The best-known situations in which the chi-square distribution is used are the common chi-square tests for goodness of fit of an observed distribution to a theoretical one, and of the independence of two criteria of classification of qualitative data. Many other statistical tests also lead to a use of this distribution, like Friedman's analysis of variance by ranks.

Contents

[edit] Definition

If X1, …, Xk are independent, normally distributed random variables with mean 0 and variance 1, then the random variable


    Q = \sum_{i=1}^k X_i^2

is distributed according to the chi-square distribution with k degrees of freedom. This is usually written


    Q\ \sim\ \chi^2(k). \,

The chi-square distribution has one parameter: k — a positive integer that specifies the number of degrees of freedom (i.e. the number of Xis)

[edit] Characteristics

Further properties of the chi-square distribution can be found in the box at right.

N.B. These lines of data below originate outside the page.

-- ==== Sys2Proof/Proofs/ExceptionReturn.lean ====
section
/-!
PROOFS. ERET (R68): what a return restores.
-/

namespace Sys2Proof.Proofs

open Sys2Proof Sys2Proof.Machine Sys2Proof.Laws

/-- Without an open shadow there is none to close. -/
theorem closeShadow_of_none {s : State} {g : Nat} (h : (s.strand g).shadow = none) : s.closeShadow g = s := by
  unfold State.closeShadow
  dsimp only
  rw [h]

/-- A return from S (R68). -/
theorem eret_from_S {s : State} {g : Nat} (hs : (s.strand g).shadow = none) (hp : (s.strand g).pl = 1) :
    s.eret g = s.setStrand g { s.strand g with
      pc := (s.strand g).bankS.epc
      status := putF (s.strand g).status 0 3 (getF (s.strand g).status 4 2 + 4 * getF (s.strand g).status 3 1) } := by
  unfold State.eret
  rw [closeShadow_of_none hs]
  dsimp only
  rw [hp, if_neg (by decide)]

/-- A return from H, but not into a sealed domain (R68). -/
theorem eret_from_H {s : State} {g : Nat} (hs : (s.strand g).shadow = none) (hp : (s.strand g).pl = 2)
    (hh : (s.strand g).hpsealed = false) :
    s.eret g = s.setStrand g { s.strand g with
      pc := (s.strand g).bankH.epc
      status := putF (s.strand g).status 0 3 (getF (s.strand g).hstatus 34 2 + 4 * getF (s.strand g).hstatus 36 1) } := by
  unfold State.eret
  rw [closeShadow_of_none hs]
  dsimp only
  rw [hp, hh, if_pos (by decide), if_neg (by decide)]

/-- PL of a STATUS whose PL and IE are written. -/
theorem getF_level (w : Word) (p i : Nat) (hp : p < 4) : getF (putF w 0 3 (p + 4 * i)) 0 2 = p := by
  rw [show getF (putF w 0 3 (p + 4 * i)) 0 2 = (p + 4 * i) / 2 ^ 0 % 2 ^ 2 from
    getF_putF_inside (lo := 0) (width := 3) (i := 0) w (by decide) (by decide)]
  omega

/-- IE of a STATUS whose PL and IE are written. -/
theorem ie_level (w : Word) (p i : Nat) (hp : p < 4) : bitOf (putF w 0 3 (p + 4 * i)) 2 = (i % 2 == 1) := by
  rw [bitOf_eq_getLsbD, getLsbD_putF w _ _ (by decide), if_pos (by decide), Nat.testBit_eq_decide_div_mod_eq, beq_eq_decide]
  exact decide_eq_decide.2 (by omega)

theorem getF_bit (w : Word) (i : Nat) : (getF w i 1 % 2 == 1) = w.getLsbD i := by
  rw [← bitOf_eq_getLsbD]
  unfold getF bitOf
  rw [Nat.pow_one, Nat.mod_mod]

theorem eret_of_ready {s t : State} {g : Nat} (h : ready s g { transfer := true } = true)
    (hp : 1 ≤ ((begun s g).strand g).pl) (hr : (begun s g).eretRefused g = false)
    (ht : ((begun s g).count g 1).eret g = t) : Gives (.eret g ⟨0, 0, 0⟩) s t := by
  refine (execEret.eq_def ..).trans (runInsn_go ?_ ?_)
  · have hp' : decide (1 ≤ ((settled s g).strand g).pl) = true := decide_eq_true hp
    dsimp only
    rw [hp']
    exact h
  · rw [if_neg (by simp [hr]), ht]

/-- Settles O11: the return's state, by the level that ERET leaves. -/
theorem exceptionReturn : Obligations.ExceptionReturn := by
  intro s g h u hs
  have hb : sameBut ((begun s g).count g 1).dev (begun s g).dev := sameBut_count _ _ _ _
  constructor
  · intro hp
    have hr : (begun s g).eretRefused g = false := by
      unfold State.eretRefused
      dsimp only
      rw [show ((begun s g).strand g).pl = 1 from hp]
      rfl
    have hl := getF_lt u.status 4 2
    refine ⟨_, eret_of_ready h (Nat.le_of_eq hp.symm) hr (eret_from_S hs hp), ?_⟩
    dsimp only
    rw [strand_setStrand_same]
    exact ⟨rfl, getF_level _ _ _ hl, (ie_level _ _ _ hl).trans (getF_bit _ _), rfl, rfl, rfl, rfl, rfl, hb⟩
  · intro hp hh
    have hr : (begun s g).eretRefused g = false := by
      unfold State.eretRefused
      dsimp only
      rw [show ((begun s g).strand g).hpsealed = false from hh]
      simp
    have hl := getF_lt u.hstatus 34 2
    refine ⟨_, eret_of_ready h (by rw [show ((begun s g).strand g).pl = 2 from hp]; decide) hr (eret_from_H hs hp hh), ?_⟩
    dsimp only
    rw [strand_setStrand_same]
    exact ⟨rfl, getF_level _ _ _ hl, (ie_level _ _ _ hl).trans (getF_bit _ _), rfl, rfl, rfl, rfl, rfl, hb⟩

end Sys2Proof.Proofs
end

[edit] Probability density function

The probability density function (pdf) of the chi-square distribution is


    f(x;\,k) = \frac{1}{2^{k/2}\Gamma(k/2)}\,x^{k/2 - 1} e^{-x/2}\, \mathbf{1}_{\{x\geq0\}},

where Γ(k/2) denotes the Gamma function, which has closed-form values at the half-integers.

For derivations of the pdf in the cases of one and two degrees of freedom, see Proofs related to chi-square distribution.

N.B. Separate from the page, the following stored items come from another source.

theorem cinvAllInvalidatesDisabledArrays_holds : cinvAllInvalidatesDisabledArrays := by
  intro s g d a h hp b u c v k tile ends
  have hk : getF v 0 3 = k := getF_eq_extract v 0 3
  have ht : getF v 8 8 = tile := getF_eq_extract v 8 8
  have hk8 : k < 8 := hk ▸ getF_lt v 0 3
  refine ⟨fun hx => ?_, fun h3 hon => ?_, fun h2 h0 h1 hc => ?_, fun h3 htl => ?_⟩
  · refine cinvAll_gives h hp (r := BitVec.allOnes 64) (e := b.dev) ?_ fun t ht => ht
    change b.dev.cinvAll c v = _
    unfold Dev.cinvAll
    rw [hk, ht]
    dsimp only
    rw [if_neg (by omega), if_neg (by simp only [Bool.and_eq_true, beq_iff_eq, decide_eq_true_eq]; omega)]
  · refine cinvAll_gives h hp (r := 0) (e := b.dev) ?_ fun t ht => ht
    change b.dev.cinvAll c v = _
    unfold Dev.cinvAll Dev.cinvCore
    rw [hk]
    dsimp only
    rw [if_pos h3, if_pos (by simpa only [Bool.or_eq_true] using hon)]
    rfl
  · obtain ⟨hr, hl, hd, hpt, hn⟩ := cinvCore_disabled (d := b.dev) (c := c) h0 h1
    refine cinvAll_gives h hp (r := 1) (e := (b.dev.cinvCore c 2).2) (P := fun e =>
      (∀ line, (e.line c line).st = .invalid) ∧ e.dram = b.dev.dram ∧ e.peat = b.dev.peat ∧ e.net = b.dev.net) ?_ fun t ht => ?_
    · change b.dev.cinvAll c v = _
      unfold Dev.cinvAll
      rw [hk, h2]
      dsimp only
      rw [if_pos (by decide), hr]
      rfl
    · obtain ⟨md, mp, mn⟩ := sameBut_memory ht
      refine ⟨fun line => ?_, md.trans hd, mp.trans hpt, mn.trans hn⟩
      unfold Dev.line
      rw [sameBut_l2 ht, hl, keepL2_line _ hc]
      rfl
  · obtain ⟨hd, hpt, hn⟩ := cinvWays_memory b.dev tile (getF v 16 12)
    refine ⟨word (b.dev.cinvWays tile (getF v 16 12)).1, fun w => ?_, ?_⟩
    · by_cases hw : w < 64
      · have hb : natBit (getF v 16 12) w = (decide (w < 12) && v.getLsbD (16 + w)) := by
          rw [natBit_eq_testBit, getF, Nat.testBit_mod_two_pow, Nat.testBit_div_two_pow, BitVec.testBit_toNat, Nat.add_comm w]
        rw [cinvWays_mask _ _ _ hw, hb, ← Bool.and_assoc, Bool.and_self]
      · rw [BitVec.getLsbD_of_ge _ _ (Nat.le_of_not_lt hw), decide_eq_false (by omega)]
        rfl
    · refine cinvAll_gives h hp (e := (b.dev.cinvWays tile (getF v 16 12)).2)
        (P := fun e => e.dram = b.dev.dram ∧ e.peat = b.dev.peat ∧ e.net = b.dev.net) ?_ fun t ht => ?_
      · change b.dev.cinvAll c v = _
        unfold Dev.cinvAll
        rw [hk, ht, h3]
        dsimp only
        rw [if_neg (by decide), if_pos (by simpa using htl)]
      · obtain ⟨md, mp, mn⟩ := sameBut_memory ht
        exact ⟨md.trans hd, mp.trans hpt, mn.trans hn⟩

/-! ### PWB (R122, R237) -/

@[simp] theorem line_setLine (d : Dev) (c g : Nat) (x : CLine) : (d.setLine c g x).line c g = x := smap_get_set_same _ _ _ _

@[simp] theorem wbUsed_setWbUsed (d : Dev) (c g n : Nat) : (d.setWbUsed c g n).wbUsed c g = n := smap_get_set_same _ _ _ _

@[simp] theorem line_setWbUsed (d : Dev) (c g n k b : Nat) : (d.setWbUsed c g n).line k b = d.line k b := rfl

/-- A line's dirty data leaves a core: nothing but the trackers changes. -/
theorem trackSent_eq (d : Dev) (c g : Nat) : ∃ ts, d.trackSent c g = { d with trackers := ts } := by
  unfold Dev.trackSent
  split
  · exact ⟨_, rfl⟩
  · exact ⟨d.trackers, rfl⟩

/-- What a core that holds a line in M leaves when it sends it home and keeps it (R237). -/
theorem writeBack_modified {d : Dev} {c g : Nat} (hf : d.flips = []) (hm : (d.line c g).st = .modified)
    (hw : d.wbCredit c g = true) :
    let e := d.writeBack c g
    e.line c g = { d.line c g with st := .exclusive, stored := 0 } ∧
      e.net = d.net ++ [⟨g, some (.core c), none, .wbm (d.line c g).seq true (d.line c g).data (d.line c g).poison⟩] ∧
      e.wbUsed c g = d.wbUsed c g + 1 ∧ e.directPw = d.directPw := by
  intro e
  have he : e = ((((d.setLine c g { d.line c g with st := .exclusive, stored := 0 }).setWbUsed c g
      (d.wbUsed c g + 1)).trackSent c g).toHome c g (.wbm (d.line c g).seq true (d.line c g).data (d.line c g).poison)) := by
    change d.writeBack c g = _
    unfold Dev.writeBack
    rw [checkLine_of_clean hf]
    dsimp only
    rw [if_pos (by rw [hm, hw]; rfl)]
    rfl
  let w := (d.setLine c g { d.line c g with st := .exclusive, stored := 0 }).setWbUsed c g (d.wbUsed c g + 1)
  obtain ⟨ts, ht⟩ := trackSent_eq w c g
  have hl : w.line c g = { d.line c g with st := .exclusive, stored := 0 } := by rw [line_setWbUsed, line_setLine]
  have hu : w.wbUsed c g = d.wbUsed c g + 1 := wbUsed_setWbUsed _ _ _ _
  rw [he, show ((d.setLine c g { d.line c g with st := .exclusive, stored := 0 }).setWbUsed c g
    (d.wbUsed c g + 1)).trackSent c g = { w with trackers := ts } from ht]
  exact ⟨hl, rfl, hu, rfl⟩

theorem sameBut_lines {d e : Dev} (h : sameBut d e) :
    (∀ c g, d.line c g = e.line c g) ∧ d.net = e.net ∧ (∀ c g, d.wbUsed c g = e.wbUsed c g) ∧ d.directPw = e.directPw := by
  have h1 := of_bareOfBtb Dev.wbOut (fun _ => rfl) h.1
  have h2 := of_bareOfBtb Dev.directPw (fun _ => rfl) h.1
  refine ⟨fun c g => ?_, (sameBut_memory h).2.2, fun c g => ?_, h2⟩
  · unfold Dev.line
    rw [sameBut_l2 h]
  · unfold Dev.wbUsed
    rw [h1]

section
variable {s : State} {g : Nat} {p : Piece}

theorem pwb_modified (hp : (s.strand g).psyncing = false)
    (ho : ∀ e ∈ (s.strand g).sb, e.overlaps (64 * (p.a.pa / 64)) 64 = false)
    (hm : (s.dev.line (s.dev.phys (g / 2)) (p.a.pa / 64)).st = .modified)
    (hw : s.dev.wbCredit (s.dev.phys (g / 2)) (p.a.pa / 64) = true) :
    ∃ ts, s.pwb g p = .ok { s with dev := { s.dev with trackers := ts }.writeBack (s.dev.phys (g / 2)) (p.a.pa / 64) } := by
  have hn : ((s.strand g).sb.any fun e => e.overlaps (64 * (p.a.pa / 64)) 64) = false :=
    List.any_eq_false.2 fun e m => by simp [ho e m]
  unfold State.pwb
  dsimp only
  rw [hp, hn, hm, hw]
  cases isPeat (p.a.pa / 64)
  · exact ⟨s.dev.trackers, rfl⟩
  · exact ⟨_, rfl⟩

theorem pwb_other (hp : (s.strand g).psyncing = false)
    (ho : ∀ e ∈ (s.strand g).sb, e.overlaps (64 * (p.a.pa / 64)) 64 = false)
    (hm : (s.dev.line (s.dev.phys (g / 2)) (p.a.pa / 64)).st ≠ .modified)
    (hq : s.dev.mshr (s.dev.phys (g / 2)) (p.a.pa / 64) = none) (hg : s.dev.ghost (s.dev.phys (g / 2)) (p.a.pa / 64) = none) :
    let c := s.dev.phys (g / 2)
    let line := p.a.pa / 64
    let sent := (s.dev.setMshr c line (some ⟨.rds false true, p.a.key, none, none, 0, false⟩)).send
      ⟨line, some (.core c), none, .request (.rds false true)⟩
    s.pwb g p = if isPeat line then
        .ok (({ s with dev := { sent with
          directPw := s.dev.directPw ++ [⟨g, (s.strand g).seq, line, s.dev.frame⟩] } } : State).setStrand g
          { s.strand g with seq := (s.strand g).seq + 1 })
      else .ok { s with dev := sent } := by
  have hn : ((s.strand g).sb.any fun e => e.overlaps (64 * (p.a.pa / 64)) 64) = false :=
    List.any_eq_false.2 fun e m => by simp [ho e m]
  unfold State.pwb Dev.requestLine
  dsimp only
  rw [hp, hn, beq_eq_false_iff_ne.2 hm, hq, hg]
  rfl

end

theorem persistWriteBack_holds : persistWriteBack := by
  intro s g a p d h z u hl c line l hp ho
  have hbody (t : State) (ht : ({ z with dev := d } : State).pwb g p = .ok t) :
      (begun s g).lineOp g (((begun s g).strand g).getN a) (fun s p => s.pwb g p) = .ok t := (lineOp_spec hl _).trans ht
  refine ⟨fun hm hw hf => ?_, fun hm hq hg => ?_⟩
  · obtain ⟨ts, ht⟩ := pwb_modified (s := { z with dev := d }) hp ho hm hw
    obtain ⟨h1, h2, h3, h4⟩ := writeBack_modified (d := { d with trackers := ts }) (c := c) (g := line) hf hm hw
    generalize hX : ({ d with trackers := ts } : Dev).writeBack c line = e at *
    have ht' : ({ z with dev := d } : State).pwb g p = .ok { z with dev := e } := hX ▸ ht
    refine ⟨({ z with dev := e } : State).retire g, (execPwb.eq_def ..).trans (runInsn_ok h (hbody _ ht')), retire_strand _ _, ?_⟩
    obtain ⟨k1, k2, k3, k4⟩ := sameBut_lines (sameBut_retire { z with dev := e } g)
    exact ⟨(k1 c line).trans h1, k2.trans h2, (k3 c line).trans h3, k4.trans h4⟩
  · intro sent
    have hw := pwb_other (s := { z with dev := d }) hp ho hm hq hg
    refine ⟨fun hpt => ?_, fun hpt => ?_⟩
    · refine retires_of_ok (t := { z with dev := sent }) (execPwb.eq_def ..) h (hbody _ ?_) rfl (fun k hk => rfl) (sameBut_refl _)
      rw [hw]
      exact if_neg (by rw [hpt]; decide)
    · refine retires_of_ok (t := ({ z with dev := { sent with directPw := d.directPw ++ [⟨g, u.seq, line, d.frame⟩] } } : State).setStrand g
        { u with seq := u.seq + 1 }) (execPwb.eq_def ..) h (hbody _ ?_) (strand_setStrand_same _ _ _)
        (fun k hk => strand_setStrand_other _ _ _ _ hk) (sameBut_refl _)
      rw [hw]
      exact if_pos hpt

/-! ### BTBFLUSH (R131) -/

theorem btbFlush_holds : btbFlush := by
  intro s g h z u other hp hs
  let a := 2 * (g / 2)
  let w : State := { z with dev := z.dev.flushBtb (z.dev.phys (g / 2)) }
  let w1 := w.setStrand a { w.strand a with ras := [] }
  let w2 := w1.setStrand (a + 1) { w1.strand (a + 1) with ras := [] }
  have hne : a ≠ a + 1 := Nat.ne_of_lt (Nat.lt_succ_self a)
  have ha : w2.strand a = { z.strand a with ras := [] } :=
    (strand_setStrand_other _ _ _ _ hne).trans (strand_setStrand_same _ _ _)
  have hb : w2.strand (a + 1) = { z.strand (a + 1) with ras := [] } :=
    (strand_setStrand_same _ _ _).trans
      (congrArg (fun x : Strand => { x with ras := [] }) (strand_setStrand_other _ _ _ _ hne.symm))
  have hk (k : Nat) (h1 : k ≠ a) (h2 : k ≠ a + 1) : w2.strand k = z.strand k :=
    (strand_setStrand_other _ _ _ _ h2).trans (strand_setStrand_other _ _ _ _ h1)
  have hpair : w2.strand g = { z.strand g with ras := [] } ∧ w2.strand other = { z.strand other with ras := [] } ∧
      ∀ k, k ≠ g → k ≠ other → k ≠ a ∧ k ≠ a + 1 := by
    by_cases he : g % 2 = 0
    · have hg : g = a := by omega
      have hoth : other = a + 1 := by
        change (if g % 2 = 0 then g + 1 else g - 1) = _
        rw [if_pos he, ← hg]
      rw [hoth]
      refine ⟨?_, hb, fun k h1 h2 => ⟨by omega, h2⟩⟩
      rw [← hg] at ha
      exact ha
    · have hg : g = a + 1 := by omega
      have hoth : other = a := by
        change (if g % 2 = 0 then g + 1 else g - 1) = _
        rw [if_neg he]
        omega
      rw [hoth]
      refine ⟨?_, ha, fun k h1 h2 => ⟨h2, by omega⟩⟩
      rw [← hg] at hb
      exact hb
  obtain ⟨h1, h2, h3⟩ := hpair
  have hl : decide (1 ≤ ((settled s g).strand g).pl) = true :=
    decide_eq_true (show 1 ≤ u.pl by rcases hp with e | e <;> rw [e]; decide)
  have hslot : (w2.strand g).slot = none := by
    rw [h1]
    exact hs
  have hbt : (w2.retire g).dev.btb = w2.dev.btb := of_bare Dev.btb (fun _ => rfl) (retire_dev_of_no_slot w2 g hslot)
  have hgo : other ≠ g := by
    change (if g % 2 = 0 then g + 1 else g - 1) ≠ g
    split <;> omega
  refine ⟨w2.retire g, (execBtbflush.eq_def ..).trans (runInsn_ok ?_ rfl), ?_, ?_, fun k k1 k2 => ?_, fun k hk => ?_, ?_⟩
  · rw [hl]
    exact h
  · rw [retire_strand, h1]
  · rw [retire_strand_other _ _ _ hgo, h2]
  · obtain ⟨k3, k4⟩ := h3 k k1 k2
    rw [retire_strand_other _ _ _ k1, hk k k3 k4]
  · rw [hbt]
    exact smap_get_dropped _ _ _ fun v => if_pos (beq_iff_eq.2 hk)
  · rw [retire_dev]
    rfl

/-- Settles O17: CINV.ALL by the array that it names, PWB by the line's state, BTBFLUSH by what it empties. -/
theorem arraysPersistAndBtb : Obligations.ArraysPersistAndBtb :=
  ⟨cinvAllInvalidatesDisabledArrays_holds, persistWriteBack_holds, btbFlush_holds⟩

end Sys2Proof.Proofs
end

[edit] Cumulative distribution function

Its cumulative distribution function is:


    F(x;\,k) = \frac{\gamma(k/2,\,x/2)}{\Gamma(k/2)} = P(k/2,\,x/2),

where γ(k,z) is the lower incomplete Gamma function and P(k,z) is the regularized Gamma function.

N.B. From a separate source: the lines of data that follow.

theorem offEntry_of_quiet {d e : Dev} (h : quiet d = quiet e) : offEntry d = offEntry e :=
  show offEntry (quiet d) = offEntry (quiet e) from congrArg offEntry h

theorem of_offEntry {α : Type} {d e : Dev} (F : Dev → α) (hF : ∀ d, F (offEntry d) = F d) (h : offEntry d = offEntry e) :
    F d = F e := by
  rw [← hF d, h, hF]

theorem offEntry_setFld (d : Dev) (f : Field) (x : Nat) : offEntry (d.setFld f x) = offEntry d := offEntry_of_quiet (quiet_setFld d f x)

theorem offEntry_foldl {α : Type} (f : Dev → α → Dev) (h : ∀ d a, offEntry (f d a) = offEntry d) (xs : List α) (d : Dev) :
    offEntry (xs.foldl f d) = offEntry d := by
  induction xs generalizing d with
  | nil => rfl
  | cons x xs ih => exact (ih _).trans (h d x)

theorem fld_foldl {α : Type} (f : Dev → α → Dev) (k : Field) (xs : List α) (h : ∀ d, ∀ a ∈ xs, (f d a).fld k = d.fld k) (d : Dev) :
    (xs.foldl f d).fld k = d.fld k := by
  induction xs generalizing d with
  | nil => rfl
  | cons x xs ih => exact (ih (fun d a ha => h d a (.tail _ ha)) _).trans (h d x (.head _))

/-- The registers below the stacks' and the clocks' that an entry leaves, but for the count of drains. -/
def leftByEntry (off : Nat) : Bool :=
  (decide (off < R.PS_STATUS_MOVE_BUSY.reg) || decide (R.CLK_STATUS_MESH.reg ≤ off ∧ off < R.CORE_PWR_STATE.reg)) && !reported off &&
    !([R.MB_STATUS_QUEUED.reg, R.EVAC_STATUS_BUSY.reg, R.UPD_STATUS_PHASE.reg, R.DRAIN_STEP_DUE.reg].contains off)

/-- The drain with a phase bit due, which hardware starts when the steward does not. -/
def dueMarked (d : Dev) (r : DrainSt) (b : Nat) : Dev :=
  { d with drain := some { r with
      due := r.due + 2 ^ b
      started := if d.duty 9 then r.started else r.started + 2 ^ b } }.showDue

theorem drainDue_eq {d : Dev} {r : DrainSt} (h : d.drain = some r) {b : Nat} : d.drainDue b =
    if natBit r.due b then d else if (dueMarked d r b).duty 9 then (dueMarked d r b).dutyEvent else dueMarked d r b := by
  unfold Dev.drainDue
  rw [h]
  rfl

section
variable {f : Field} (h : leftByEntry f.reg = true) (d : Dev)
include h

theorem leftByEntry_parts : (f.reg < R.PS_STATUS_MOVE_BUSY.reg ∨ R.CLK_STATUS_MESH.reg ≤ f.reg ∧ f.reg < R.CORE_PWR_STATE.reg) ∧ reported f.reg = false ∧ f.reg ≠ R.MB_STATUS_QUEUED.reg ∧
    f.reg ≠ R.EVAC_STATUS_BUSY.reg ∧ f.reg ≠ R.UPD_STATUS_PHASE.reg ∧ f.reg ≠ R.DRAIN_STEP_DUE.reg := by
  simp only [leftByEntry, Bool.and_eq_true, Bool.or_eq_true, decide_eq_true_iff, Bool.not_eq_true', List.contains_eq_mem, decide_eq_false_iff_not,
    List.mem_cons, List.not_mem_nil, or_false, not_or] at h
  obtain ⟨⟨h1, h2⟩, h3, h4, h5, h6⟩ := h
  exact ⟨h1, h2, h3, h4, h5, h6⟩

theorem fld_setFld_above {k : Field} (x : Nat) (hk : R.CORE_PWR_STATE.reg ≤ k.reg) : (d.setFld k x).fld f = d.fld f := by
  refine fld_setFld_reg d k f x (Nat.ne_of_lt (Nat.lt_of_lt_of_le ?_ hk))
  rcases (leftByEntry_parts h).1 with h1 | ⟨-, h1⟩
  · exact Nat.lt_trans h1 (by decide)
  · exact h1

theorem fld_endQuiesces : d.endQuiesces.fld f = d.fld f := by
  refine fld_foldl _ f _ (fun d k _ => ?_) d
  refine fld_setFld_above h (d.setFunc k { d.func k with quiescing := false }) 0 ?_
  exact Nat.le_trans (show R.CORE_PWR_STATE.reg ≤ R.FN_STATUS_QUIESCING.reg by decide) (Nat.le_add_right _ _)

theorem fld_wakeDeep : d.wakeDeep.fld f = d.fld f := by
  refine fld_foldl _ f _ (fun d c _ => ?_) d
  split
  · exact (fld_setFld_above h _ _ (Nat.le_trans (show R.CORE_PWR_STATE.reg ≤ R.CORE_PWR_WAKES.reg by decide) (Nat.le_add_right _ _))).trans
      (fld_setFld_above h d 2 (Nat.le_trans (show R.CORE_PWR_STATE.reg ≤ R.CORE_PWR_STATE.reg by decide) (Nat.le_add_right _ _)))
  · rfl

theorem fld_abandonMoves : d.abandonMoves.fld f = d.fld f := by
  refine fld_foldl _ f _ (fun d n hn => ?_) d
  have hn8 : n < 8 := List.mem_range.1 hn
  refine fld_setFld_reg (d.setStack n { d.stack n with move := none }) (psReg R.PS_STATUS_MOVE_BUSY n) f 0 fun hf => ?_
  have hk : f.reg = R.PS_STATUS_MOVE_BUSY.reg + 0x40000 * n := hf
  have hs : R.PS_STATUS_MOVE_BUSY.reg = 0x3000000 := rfl
  rcases (leftByEntry_parts h).1 with h1 | ⟨h1, -⟩
  · omega
  · have hc : R.CLK_STATUS_MESH.reg = 0x9000008 := rfl
    omega

theorem fld_phaseDone (p : Nat) : (d.phaseDone p).fld f = d.fld f := by
  unfold Dev.phaseDone
  split
  · rfl
  · split
    · rfl
    · rfl

theorem fld_showDue : d.showDue.fld f = d.fld f := by
  unfold Dev.showDue
  split
  · exact fld_setFld_reg _ _ _ _ (leftByEntry_parts h).2.2.2.2.2
  · exact fld_setFld_reg _ _ _ _ (leftByEntry_parts h).2.2.2.2.2

theorem fld_dutyEvent : d.dutyEvent.fld f = d.fld f :=
  fld_of_keepsRegs (keepsRegs_errEventNow 32 (keepsRegs_refl d)) (leftByEntry_parts h).2.1

theorem fld_drainDue (b : Nat) : (d.drainDue b).fld f = d.fld f := by
  cases hr : d.drain with
  | none =>
    unfold Dev.drainDue
    rw [hr]
  | some r =>
    rw [drainDue_eq hr]
    have hd : (dueMarked d r b).fld f = d.fld f := (fld_showDue h _).trans rfl
    split
    · rfl
    · split
      · exact (fld_dutyEvent h _).trans hd
      · exact hd

end

theorem offEntry_bmcEvent (d : Dev) (kind n : Nat) : offEntry (d.bmcEvent kind n) = offEntry d :=
  offEntry_of_quiet (quiet_bmcEvent d kind n)

theorem offEntry_updPhase (d : Dev) (p : Nat) : offEntry (d.updPhase p) = offEntry d := by
  unfold Dev.updPhase
  split
  · rfl
  · exact (offEntry_bmcEvent _ _ _).trans (offEntry_setFld _ _ _)

theorem offEntry_fw (d : Dev) (x : Fw) : offEntry { d with fw := x } = offEntry d := rfl

theorem offEntry_abortUpdate (d : Dev) (r : Nat) : offEntry (d.abortUpdate r) = offEntry d := by
  unfold Dev.abortUpdate
  split
  · exact (offEntry_setFld _ _ _).trans ((offEntry_updPhase _ _).trans (offEntry_fw _ _))
  · rfl

theorem offEntry_endQuiesces (d : Dev) : offEntry d.endQuiesces = offEntry d :=
  offEntry_foldl _ (fun d k => offEntry_setFld (d.setFunc k { d.func k with quiescing := false }) _ _) _ _

theorem offEntry_wakeDeep (d : Dev) : offEntry d.wakeDeep = offEntry d := by
  refine offEntry_foldl _ (fun d c => ?_) _ _
  split
  · exact (offEntry_setFld _ _ _).trans (offEntry_setFld _ _ _)
  · rfl

theorem offEntry_abandonMoves (d : Dev) : offEntry d.abandonMoves = offEntry d :=
  offEntry_foldl _ (fun d n => offEntry_setFld (d.setStack n { d.stack n with move := none }) _ _) _ _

Tables of this distribution — usually in its cumulative form — are widely available and the function is included in many spreadsheets and all statistical packages.

[edit] Additivity

It follows from the definition of the chi-square distribution that the sum of independent chi-square variables is also chi-square distributed. Specifically, if \{X_i\}_{i=1}^n are independent chi-square variables with \{k_i\}_{i=1}^n degrees of freedom, respectively, then Y = X_1 + \cdots + X_n is chi-square distributed with k_1 + \cdots + k_n degrees of freedom.

[edit] Information entropy

The information entropy is given by


    H = \int_{-\infty}^\infty f(x;\,k)\ln f(x;\,k) \, dx
      = \frac{k}{2} + \ln\big( 2\Gamma(k/2) \big) + \big(1 - k/2\big) \psi(k/2),

where ψ(x) is the Digamma function.

[edit] Noncentral moments

The moments about zero of a chi-square distribution with k degrees of freedom are given by[6][7]


    \operatorname{E}(X^m) = k (k+2) (k+4) \cdots (k+2m-2) = 2^m \frac{\Gamma(m+k/2)}{\Gamma(k/2)}.

[edit] Cumulants

The cumulants are readily obtained by a (formal) power series expansion of the logarithm of the characteristic function:


    \kappa_n = 2^{n-1}(n-1)!\,k

[edit] Asymptotic properties

By the central limit theorem, because the chi-square distribution is the sum of k independent random variables, it converges to a normal distribution for large k (k > 50 is “approximately normal” according to [8]). Specifically, if X ~ χ²(k), then as k tends to infinity, the distribution of (X-k)/\sqrt{2k} tends to a standard normal distribution. However, convergence is slow as the skewness is \sqrt{8/k} and the excess kurtosis is 12 / k.

Other functions of the chi-square distribution converge more rapidly to a normal distribution. Some examples are:

  • If X ~ χ²(k) then \scriptstyle\sqrt{2X} is approximately normally distributed with mean \scriptstyle\sqrt{2k-1} and unit variance (result credited to R. A. Fisher).
  • If X ~ χ²(k) then \scriptstyle\sqrt[3]{X/k} is approximately normally distributed with mean \scriptstyle 1-2/(9k) and variance \scriptstyle 2/(9k) (Wilson and Hilferty, 1931)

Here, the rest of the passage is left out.